I have my doubts whether the Dalai Lama can really be found there – there is a token security check – but the place is far too public for such a giant political figure.
On a quirkier note, there were so many Lamas who looked like the great man it seemed that McLeodganj was holding a Dalai Lama lookalike contest.
Dharamshala and McLeodganj are picturesque. According to some, McLeodganj is called Upper Dharamshala. And that “some” included our tour manager, even though locals in McLeodganj and Bhagsu scoffed at the idea. Our tour operators (this time we did take help) had botched up the hotel booking and in order to hide their ineptitude they very rudely informed me that I was making a fuss over nothing. “I don’t understand what your problem is. McLeodganj is upper Dharamshala.” Said this Mr Lamba, our so-called tour manager. We were supposed to stay at Dharamshala, but when our car left the town and started climbing the hill, we were surprised. Already the agency had changed our plan once, without having the courtesy of informing us about it. We were supposed to stay at Mandi as a transit point, but they kept us at Bhuntar. When I asked this Lamba fellow about that, he told me not to worry. They will do what is best for us. Mandi was two hours further on the road. Bhuntar was dusty and a waste of time. So on our way to Dharamshala we had already lost two hours. But never complaint if you have booked your tour with the agency called Himachal Pradesh Helpline Tourism. They do not take complaints kindly. Before that moment they were all lovey-dovey, calling me frequently and accepting our satisfaction with grace. The moment we had a complaint they became haughty and rude and stopped calling completely. ‘Have it your own way, see if we care’ – was the new position. I, for one, will never go back to them.
The “sight-seeing” points near McLeodganj are nothing to write home (or a blog) about. If it was a quiet place allowing people to breathe, it would have been fantastic.
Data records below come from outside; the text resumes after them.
-- ==== Sys2Proof/Machine/Flags.lean ====
section
/-! DEFINITION. The event bits, the interrupt line and the register window as the host reads it (10 R168 R171 R172). -/

namespace Sys2Proof.Machine

/-- The ten event bits, from bit 0 (10 R168 R171). -/
inductive Event where
  | loadDone | loadFault | busFault | journalNew | journalStall | campaignDone | requestDone | linkChange | windowChange
  | regRefused
deriving DecidableEq, Repr

def Event.index : Event → Nat
  | .loadDone => 0 | .loadFault => 1 | .busFault => 2 | .journalNew => 3 | .journalStall => 4 | .campaignDone => 5
  | .requestDone => 6 | .linkChange => 7 | .windowChange => 8 | .regRefused => 9

/-- The mask of one event bit. -/
def Event.bit (e : Event) : BitVec 10 := 1#10 <<< e.index

/-- An event bit is set whatever EVENT_MASK and IRQ_EN hold; a bit already set stays set (10 R171). -/
def setEvent (e : Event) (s : State) : State := { s with regs := { s.regs with events := s.regs.events ||| e.bit } }

/-- Whether an event bit is set. -/
def State.hasEvent (s : State) (e : Event) : Bool := s.regs.events.getLsbD e.index

/-- The interrupt line: asserted while IRQ_EN is set and some bit is set in both EVENTS and EVENT_MASK (10 R172); released
while the part is held (10 R180). -/
def irqLine (s : State) : Bool := !s.held && s.regs.irqEn && decide (s.regs.events &&& s.regs.mask ≠ 0)

/-- CONTROL as read (10 R168): HALT reads 0. -/
def controlWord (r : Regs) : Word :=
  field r.runState.code 3 0 ||| field r.faultCode.code 4 4 ||| field r.pollNow.toNat 1 9 ||| field r.irqEn.toNat 1 10

/-- A read of SELECT (10 R168). While the part is held the model answers 0, the reset value of the index. -/
def readSelect (s : State) : Word := s.regs.select.setWidth 32

/-- A read of DATA: the register at the current index as it stands (10 R168); 0 while the part is held (10 R180). -/
def readData (s : State) : Word :=
  if s.held then 0
  else match s.regs.select.toNat with
    | 0 => 0x4A840C01
    | 1 => controlWord s.regs
    | 2 => s.regs.events.setWidth 32
    | 3 => s.regs.mask.setWidth 32
    | 4 => s.regs.blockBase
    | 5 => BitVec.ofNat 32 s.journal.w
    | 6 => BitVec.ofNat 32 s.journal.m
    | 7 => s.clock.netTime
    | 8 => s.regs.faultAddr
    | _ => 0

end Sys2Proof.Machine
end

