-- ==== Sys2Proof/Machine/MemoryCommands.lean ====
section
/-! DEFINITION. The meanings of the commands that are the end of a bus access (10 R178), named by the operation they end. -/

namespace Sys2Proof.Machine

/-- MEMORY_ACCESS_DONE (10 R178): the response of the access on the bus, whatever it is for. -/
def execMemoryAccessDone (data : Word) (s : State) : Answered := .next (busResponse data s)

/-- BUS_ERROR_RESPONSE (10 R178). -/
def execBusErrorResponse (s : State) : Answered := .next (faultAccess s)

/-- BUS_TIMEOUT (10 R178): the same effects as an error response. -/
def execBusTimeout (s : State) : Answered := .next (if s.master.port.isSome then faultAccess s else s)

/-- CONTROL_BLOCK_READ_DONE (10 R174). -/
def execControlBlockReadDone (data : Word) (s : State) : Answered := .next (endOf (endsControlBlock s) data s)

/-- LOAD_WINDOW_READ_DONE (02 R45). -/
def execLoadWindowReadDone (data : Word) (s : State) : Answered := .next (endOf (endsLoadWindow s) data s)

/-- LOAD_CUSTODY_READ_DONE (01 R22). -/
def execLoadCustodyReadDone (data : Word) (s : State) : Answered := .next (endOf (endsRecord true s) data s)

/-- STOPPING_END (10 R177). -/
def execStoppingEnd (data : Word) (s : State) : Answered := .next (endOf (decide (s.portTag = some .haltedWrite)) data s)

/-- WINDOW_REFRESH_DONE (02 R32). -/
def execWindowRefreshDone (data : Word) (s : State) : Answered := .next (endOf (endsRefresh s) data s)

/-- PHASE_WORD_WRITTEN (02 R37). -/
def execPhaseWordWritten (data : Word) (s : State) : Answered := .next (endOf (decide (s.portTag = some .phaseWord)) data s)

/-- HOST_WORD_READ_DONE (01 R12). -/
def execHostWordReadDone (data : Word) (s : State) : Answered := .next (endOf (endsRecord false s) data s)

/-- ROUTE_READ_DONE (01 R9). -/
def execRouteReadDone (data : Word) (s : State) : Answered := .next (endOf (endsRoute data s) data s)

/-- REACH_MAP_READ_DONE (04 R72). -/
def execReachMapReadDone (data : Word) (s : State) : Answered := .next (endOf (endsReach s) data s)

/-- ENGINE_WORD_WRITTEN (06 R120). -/
def execEngineWordWritten (data : Word) (s : State) : Answered := .next (endOf (decide (s.portTag = some .cmpEngine)) data s)

/-- JOURNAL_ENTRY_WRITTEN (08 R149). -/
def execJournalEntryWritten (data : Word) (s : State) : Answered := .next (endOf (decide (s.portTag = some .journalEnd)) data s)

/-- EPOCH_READ_DONE (09 R158). -/
def execEpochReadDone (data : Word) (s : State) : Answered := .next (endOf (decide (s.portTag = some .epoch)) data s)

/-- REQUEST_CONTROL_READ_DONE (09 R163). -/
def execRequestControlReadDone (data : Word) (s : State) : Answered := .next (endOf (decide (s.portTag = some .reqControl)) data s)

/-- VERIFY_CIRCUIT (03 R52, 09 R165). -/
def execVerifyCircuit (data : Word) (s : State) : Answered := .next (endOf (endsArgs .verifyCircuit s) data s)

/-- VERIFY_SPANS (03 R51, 09 R165). -/
def execVerifySpans (data : Word) (s : State) : Answered := .next (endOf (endsArgs .verifySpans s) data s)

/-- ABORT (03 R62, 09 R165). -/
def execAbort (data : Word) (s : State) : Answered := .next (endOf (endsArgs .abort s) data s)

/-- REQUEST_HANDBACK_DONE (09 R164). -/
def execRequestHandbackDone (data : Word) (s : State) : Answered := .next (endOf (decide (s.portTag = some .reqHandback)) data s)

end Sys2Proof.Machine
end

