-- ==== Sys2Proof/Machine/Dispatch.lean ====
section
/-! DEFINITION. The meaning of every command: one arm per constructor, each one direct call. -/

namespace Sys2Proof.Machine

def exec (i : Instr) (s : State) : Host.Outcome State Fault Refusal :=
  match i with
  | .powerOn => Sys2Proof.Machine.execPowerOn s
  | .resetAssert => Sys2Proof.Machine.execResetAssert s
  | .resetRelease => Sys2Proof.Machine.execResetRelease s
  | .selectWrite value => Sys2Proof.Machine.execSelectWrite value s
  | .halt value => Sys2Proof.Machine.execHalt value s
  | .pollNow value => Sys2Proof.Machine.execPollNow value s
  | .irqEnWrite value => Sys2Proof.Machine.execIrqEnWrite value s
  | .eventsWrite value => Sys2Proof.Machine.execEventsWrite value s
  | .eventMaskWrite value => Sys2Proof.Machine.execEventMaskWrite value s
  | .blockBaseWrite value => Sys2Proof.Machine.execBlockBaseWrite value s
  | .journalMarkWrite value => Sys2Proof.Machine.execJournalMarkWrite value s
  | .netTimeWrite value => Sys2Proof.Machine.execNetTimeWrite value s
  | .registerWriteIgnored value => Sys2Proof.Machine.execRegisterWriteIgnored value s
  | .controlBlockReadDone data => Sys2Proof.Machine.execControlBlockReadDone data s
  | .loadWindowReadDone data => Sys2Proof.Machine.execLoadWindowReadDone data s
  | .loadCustodyReadDone data => Sys2Proof.Machine.execLoadCustodyReadDone data s
  | .stoppingEnd data => Sys2Proof.Machine.execStoppingEnd data s
  | .busErrorResponse => Sys2Proof.Machine.execBusErrorResponse s
  | .busTimeout => Sys2Proof.Machine.execBusTimeout s
  | .memoryAccessDone data => Sys2Proof.Machine.execMemoryAccessDone data s
  | .secondEvent => Sys2Proof.Machine.execSecondEvent s
  | .settleExpiry window => Sys2Proof.Machine.execSettleExpiry window s
  | .windowRefreshDone data => Sys2Proof.Machine.execWindowRefreshDone data s
  | .phaseWordWritten data => Sys2Proof.Machine.execPhaseWordWritten data s
  | .signalLost link => Sys2Proof.Machine.execSignalLost link s
  | .signalPresent link => Sys2Proof.Machine.execSignalPresent link s
  | .holdOffExpiry link => Sys2Proof.Machine.execHoldOffExpiry link s
  | .transmitFrameDone link => Sys2Proof.Machine.execTransmitFrameDone link s
  | .frameReceived link frame => Sys2Proof.Machine.execFrameReceived link frame s
  | .launchGapExpiry link => Sys2Proof.Machine.execLaunchGapExpiry link s
  | .probeTimeout slot => Sys2Proof.Machine.execProbeTimeout slot s
  | .backoffExpiry slot => Sys2Proof.Machine.execBackoffExpiry slot s
  | .hostWordReadDone data => Sys2Proof.Machine.execHostWordReadDone data s
  | .routeReadDone data => Sys2Proof.Machine.execRouteReadDone data s
  | .reachMapReadDone data => Sys2Proof.Machine.execReachMapReadDone data s
  | .alignmentDone => Sys2Proof.Machine.execAlignmentDone s
  | .engineWordWritten data => Sys2Proof.Machine.execEngineWordWritten data s
  | .journalEntryWritten data => Sys2Proof.Machine.execJournalEntryWritten data s
  | .pollTimerExpiry => Sys2Proof.Machine.execPollTimerExpiry s
  | .epochReadDone data => Sys2Proof.Machine.execEpochReadDone data s
  | .requestControlReadDone data => Sys2Proof.Machine.execRequestControlReadDone data s
  | .verifyCircuit data => Sys2Proof.Machine.execVerifyCircuit data s
  | .verifySpans data => Sys2Proof.Machine.execVerifySpans data s
  | .abort data => Sys2Proof.Machine.execAbort data s
  | .requestHandbackDone data => Sys2Proof.Machine.execRequestHandbackDone data s

end Sys2Proof.Machine
end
But McLeodganj and Dharamshala during holidays or weekends are like Maithon on 26 January (some day I will tell you the tragic story of re-public day). This is where the whole of Delhi, Haryana, Punjab and northern UP converge on all possible occasions. All you see are smartly (or smartingly) dressed young people posing for selfies or groufies or engaging in some other such idiocy completely ignoring the hills. Butter chicken and butter nan are the two phrases you hear most (incidentally, I love both). There is a church (St John in the Wilderness – no wilderness anywhere around nowadays) which is like all the churches in the region.
There is a viewpoint which refused to offer us any view (but to be honest, on a clear day and if you are early Naddi would give you grand views).
The Dal Lake is a sad parody of the one in Kashmir. There are a few interesting monasteries. But Goldie, our driver from the agency, started the day so late that we never had the time to visit the place we were truly interested in – the Tantric Gyuto Monastery. Goldie was a great driver. His only fault was he did not believe in starting the day before 10 in the morning. That day we started at 1 p.m., so you can imagine how irritated we were.
We lost precious daylight hours because of that. Not only that, the car that was provided (we had paid for a Tavera and was given an Ertiga) needed repairs three times (in a span of eight days). We had to wait once in a hotel, and twice in the car, on all occasions for hours that turned into ages.
The only saving grace of that part of the trip was the food at German Bakery, Bhagsu. We are great fans of the German Bakery. But quite surprisingly the Bhagsu Cake was better in Manali.
(’tis the season of cakes, hence…)
Dharamshala and around were good places once for people like me. They are not anymore. One has to go up to Dharamkot, or go on the fashionable trek to Triund Lake to find even a modicum of peace. Dalhousie or Khajjiar, even with their crowds, are far better places.